Records contained in a dataset
-- ==== Sys2Proof/Laws/Exec.lean ====
section
/-! SUPPORT. What an instruction can do to the machine as a whole: one lemma per meaning, and `exec_kept` over all of them. -/

namespace Sys2Proof.Machine

theorem Kept.incReg (s : State) (r : Reg8) : Kept s (s.incReg r) := by cases r <;> exact .tick 0 rfl rfl rfl
theorem Kept.decReg (s : State) (r : Reg8) : Kept s (s.decReg r) := by cases r <;> exact .tick 0 rfl rfl rfl
theorem Kept.incMem (s : State) (addr : Word) : Kept s (s.incMem addr) := by
  unfold State.incMem; refine Kept.trans ?_ (.memWrite _ _ _); exact .tick 0 rfl rfl rfl
theorem Kept.decMem (s : State) (addr : Word) : Kept s (s.decMem addr) := by
  unfold State.decMem; refine Kept.trans ?_ (.memWrite _ _ _); exact .tick 0 rfl rfl rfl
theorem Kept.shiftReg (s : State) (sh : Byte → Bool → Byte × Bool) (r : Reg8) : Kept s (s.shiftReg sh r) := by
  cases r <;> exact .tick 0 rfl rfl rfl
theorem Kept.shiftMem (s : State) (sh : Byte → Bool → Byte × Bool) (addr : Word) : Kept s (s.shiftMem sh addr) := by
  unfold State.shiftMem; refine Kept.trans ?_ (.memWrite _ _ _); exact .tick 0 rfl rfl rfl
theorem Kept.shiftMemReg (s : State) (sh : Byte → Bool → Byte × Bool) (addr : Word) (r : Reg8) :
    Kept s (s.shiftMemReg sh addr r) := (Kept.shiftMem s sh addr).trans (.setReg _ _ _)
theorem Kept.modifyMem (s : State) (g : Byte → Byte) (addr : Word) : Kept s (s.modifyMem g addr) := .memWrite _ _ _
theorem Kept.modifyMemReg (s : State) (g : Byte → Byte) (addr : Word) (r : Reg8) : Kept s (s.modifyMemReg g addr r) :=
  (Kept.modifyMem s g addr).trans (.setReg _ _ _)
theorem Kept.digit (s : State) (low acc : Byte) : Kept s (s.digit low acc) := by
  unfold State.digit; refine Kept.trans ?_ (.memWrite _ _ _); exact .tick 0 rfl rfl rfl
theorem Kept.putTop (s : State) (v : Word) : Kept s (s.putTop v) := by
  unfold State.putTop; exact (Kept.memWrite _ _ _).trans (.memWrite _ _ _)
theorem Kept.call (s : State) (target : Word) : Kept s (s.call target) := (Kept.push16 s s.pc).trans (.tick 0 rfl rfl rfl)
theorem Kept.blockMove (s : State) (by1 : Word) : Kept s (s.blockMove by1) :=
  (Kept.memWrite s s.de (s.memRead s.hl)).trans (.tick 0 rfl rfl rfl)
theorem Kept.blockIn (s : State) (by1 : Word) : Kept s (s.blockIn by1) := by
  have h : Kept s ((s.portReadAt s.bc ioDelayBlockIn 16).2.memWrite (s.portReadAt s.bc ioDelayBlockIn 16).2.hl
      (s.portReadAt s.bc ioDelayBlockIn 16).1) := (s.portReadAt_kept _ _ _).trans (.memWrite _ _ _)
  refine h.trans (.tick 0 ?_ ?_ ?_) <;> simp [State.blockIn, State.outside]
theorem Kept.blockOut (s : State) (by1 : Word) : Kept s (s.blockOut by1) := by
  have h1 : Kept s { s with b := s.b - 1 } := .tick 0 rfl rfl rfl
  have h2 := State.portWriteAt_kept { s with b := s.b - 1 } (State.bc { s with b := s.b - 1 }) (s.memRead s.hl) ioDelayBlockOut 16
  refine (h1.trans h2).trans (.tick 0 ?_ ?_ ?_) <;> simp [State.blockOut, State.outside]
theorem Kept.jumpIf (s : State) (c : Bool) (e : Byte) : Kept s (s.jumpIf c e) := by
  cases c
  · exact .refl s
  · exact .tick 5 rfl rfl rfl

theorem Kept.ite {s t u : State} {c : Prop} [Decidable c] (ht : Kept s t) (hu : Kept s u) : Kept s (if c then t else u) := by
  split <;> assumption

/-- `EI` and an overridden prefix: the end of the hold-off is the time after the instruction. -/
theorem Kept.holdOff {s t : State} (h : t.outside = s.outside) (ht : s.t ≤ t.t) (he : t.eiPos = (t.t : Int)) : Kept s t :=
  .regs h ht (fun _ => he.le)

theorem execLdRR_kept {dst : Reg8} {src : Reg8} {s t : State} (h : execLdRR dst src s = .next t) : Kept s t := by
  obtain rfl := Host.Outcome.next.inj h
  exact (Kept.fetched s _ _ _).trans (.setReg _ _ _)

theorem execLdRN_kept {r : Reg8} {n : Byte} {s t : State} (h : execLdRN r n s = .next t) : Kept s t := by
  obtain rfl := Host.Outcome.next.inj h
  exact (Kept.fetched s _ _ _).trans (.setReg _ _ _)

theorem execLdRIndHL_kept {r : Reg8} {s t : State} (h : execLdRIndHL r s = .next t) : Kept s t := by
  obtain rfl := Host.Outcome.next.inj h
  exact (Kept.fetched s _ _ _).trans (.setReg _ _ _)

theorem execLdRIndIXd_kept {r : Reg8} {d : Byte} {s t : State} (h : execLdRIndIXd r d s = .next t) : Kept s t := by
  obtain rfl := Host.Outcome.next.inj h
  exact (Kept.fetched s _ _ _).trans (.setReg _ _ _)

theorem execLdRIndIYd_kept {r : Reg8} {d : Byte} {s t : State} (h : execLdRIndIYd r d s = .next t) : Kept s t := by
  obtain rfl := Host.Outcome.next.inj h
  exact (Kept.fetched s _ _ _).trans (.setReg _ _ _)

theorem execLdIndHLR_kept {r : Reg8} {s t : State} (h : execLdIndHLR r s = .next t) : Kept s t := by
  obtain rfl := Host.Outcome.next.inj h
  exact (Kept.fetched s _ _ _).trans (.memWrite _ _ _)

theorem execLdIndIXdR_kept {d : Byte} {r : Reg8} {s t : State} (h : execLdIndIXdR d r s = .next t) : Kept s t := by
  obtain rfl := Host.Outcome.next.inj h
  exact (Kept.fetched s _ _ _).trans (.memWrite _ _ _)
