-- ==== Sys2Proof/Tests/Slice0.lean ====
section
/-! SUPPORT. Tests: ill-formed terms that the check refuses, words written out from the encoding tables of the spec, single steps from the
test vectors of 95_test_vectors and 96_test_vectors_machine, and for each statement with hypotheses a state and operands that meet
them. -/

namespace Sys2Proof.Tests

open Sys2Proof.Machine Sys2Proof.Claim

/-! ### Well-formedness -/

theorem test_wf_negMirror : (Instr.negMirror 0).wf = false ∧ (Instr.negMirror 1).wf = true := by decide
theorem test_wf_retnMirror : (Instr.retnMirror 0).wf = false ∧ (Instr.retnMirror 1).wf = false ∧ (Instr.retnMirror 2).wf = true := by
  decide
theorem test_wf_imMirror : (Instr.imMirror 0).wf = false ∧ (Instr.imMirror 2).wf = false ∧ (Instr.imMirror 3).wf = false ∧
    (Instr.imMirror 4).wf = true := by decide
theorem test_wf_nopEd : (Instr.nopEd 0x44).wf = false ∧ (Instr.nopEd 0xA0).wf = false ∧ (Instr.nopEd 0x3F).wf = true := by decide
theorem test_wf_ldPP : (Instr.ldPPIX .b .c).wf = false ∧ (Instr.ldPPIY .a .e).wf = false ∧ (Instr.ldPPIX .xh .c).wf = true := by
  decide
theorem test_wf_pass : (Instr.ddPass .incIndHL).wf = false ∧ (Instr.fdPass (.addHLSs .de)).wf = false ∧
    (Instr.ddPass (.ddPass .nop)).wf = false ∧ (Instr.fdPass .exDEHL).wf = true := by decide

/-- A term that is no instruction is refused by its meaning. -/
theorem test_ill_formed_prefix : exec (.ddPass .incIndHL) State.reset = .refused .illFormedPrefix := rfl

/-! ### Words written out from the encoding tables (30_encoding R176 to R180 and the Encoding line of each rule) -/

/-- 40_load8: `01 rrr sss`, `DD 01 rrr 110 d`, `DD 36 d n`, `ED 5F`. -/
theorem test_decode_load8 :
    decode [0b01100011] = .ok (.ldRR .h .e, []) ∧ decode [0xDD, 0b01111110, 0x80] = .ok (.ldRIndIXd .a 0x80, []) ∧
    decode [0xDD, 0x36, 0xFF, 0x3C] = .ok (.ldIndIXdN 0xFF 0x3C, []) ∧ decode [0xED, 0x5F] = .ok (.ldAR, []) := by decide

/-- 41_load16_stack: `00 dd 0001`, `ED 01 dd 1011`, `FD 22`, `11 qq 0101`. -/
theorem test_decode_load16 :
    decode [0b00110001, 0xFF, 0x7F] = .ok (.ldDdNn .sp 0x7FFF, []) ∧
    decode [0xED, 0b01011011, 0x00, 0x90] = .ok (.ldDdIndNn .de 0x9000, []) ∧
    decode [0xFD, 0x22, 0xFF, 0x3F] = .ok (.ldIndNnIY 0x3FFF, []) ∧ decode [0b11110101] = .ok (.pushQq .af, []) := by decide

/-- 42_exchange_block: `08`, `D9`, `DD E3`, `ED A1`, `ED B8`. -/
theorem test_decode_exchange :
    decode [0x08] = .ok (.exAFAF, []) ∧ decode [0xD9] = .ok (.exx, []) ∧ decode [0xDD, 0xE3] = .ok (.exIndSPIX, []) ∧
    decode [0xED, 0xA1] = .ok (.cpi, []) ∧ decode [0xED, 0xB8] = .ok (.lddr, []) := by decide

/-- 43_alu8: `10 000 rrr`, `11 011 110 n`, `10 111 110`, `FD 10 101 110 d`, `00 rrr 101`. -/
theorem test_decode_alu8 :
    decode [0b10000111] = .ok (.addAR .a, []) ∧ decode [0b11011110, 0x01] = .ok (.sbcAN 0x01, []) ∧
    decode [0b10111110] = .ok (.cpIndHL, []) ∧ decode [0xFD, 0b10101110, 0x7F] = .ok (.xorIndIYd 0x7F, []) ∧
    decode [0b00101101] = .ok (.decR .l, []) := by decide

/-- 44_general_cpu_control: `27`, `ED 44`, `76`, `FB`, `ED 5E`. -/
theorem test_decode_control :
    decode [0x27] = .ok (.daa, []) ∧ decode [0xED, 0x44] = .ok (.neg, []) ∧ decode [0x76] = .ok (.halt, []) ∧
    decode [0xFB] = .ok (.ei, []) ∧ decode [0xED, 0x5E] = .ok (.im2, []) := by decide

/-- 45_alu16: `00 ss 1001`, `ED 01 ss 1010`, `DD 00 pp 1001`, `FD 2B`. -/
theorem test_decode_alu16 :
    decode [0b00101001] = .ok (.addHLSs .hl, []) ∧ decode [0xED, 0b01111010] = .ok (.adcHLSs .sp, []) ∧
    decode [0xDD, 0b00101001] = .ok (.addIXPp .xy, []) ∧ decode [0xFD, 0x2B] = .ok (.decIY, []) := by decide

/-- 46_rotate_shift: `07`, `CB 00 010 rrr`, `DD CB d 00 111 110`, `ED 67`. -/
theorem test_decode_rotate :
    decode [0x07] = .ok (.rlca, []) ∧ decode [0xCB, 0b00010010] = .ok (.rlR .d, []) ∧
    decode [0xDD, 0xCB, 0x05, 0b00111110] = .ok (.srlIndIXd 0x05, []) ∧ decode [0xED, 0x67] = .ok (.rrd, []) := by decide
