/-- What READ_ROOMLINE returns (R25). -/
def Bus.view (b : Bus) : RoomlineView :=
  { settings := b.settings, state := b.state, runs := b.recoveryRuns
    classA := (b.queue.filter fun e => e.cls = .a).length, classB := (b.queue.filter fun e => e.cls = .b).length
    classC := (b.queue.filter fun e => e.cls = .c).length, pendingRelease := b.pendingRelease
    inFlight := b.flying.map fun e => (e.kind, e.target) }

/-- READ_ROOMLINE (R25). -/
def execReadRoomline (tag : Byte) (s : State) : Outcome := answered 0x11 tag ⟨s, .ok, .roomline s.bus.view⟩

end Sys2Proof.Machine
end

> **TO DO**: Copy the lines above exactly. Start with the line containing "unfold State.putTop; exact", end with the line containing "theorem Kept.blockMove (s", and include both.

> **YOUR SOLUTION**:
  unfold State.putTop; exact (Kept.memWrite _ _ _).trans (.memWrite _ _ _)
theorem Kept.call (s : State) (target : Word) : Kept s (s.call target) := (Kept.push16 s s.pc).trans (.tick 0 rfl rfl rfl)
theorem Kept.blockMove (s : State) (by1 : Word) : Kept s (s.blockMove by1) :=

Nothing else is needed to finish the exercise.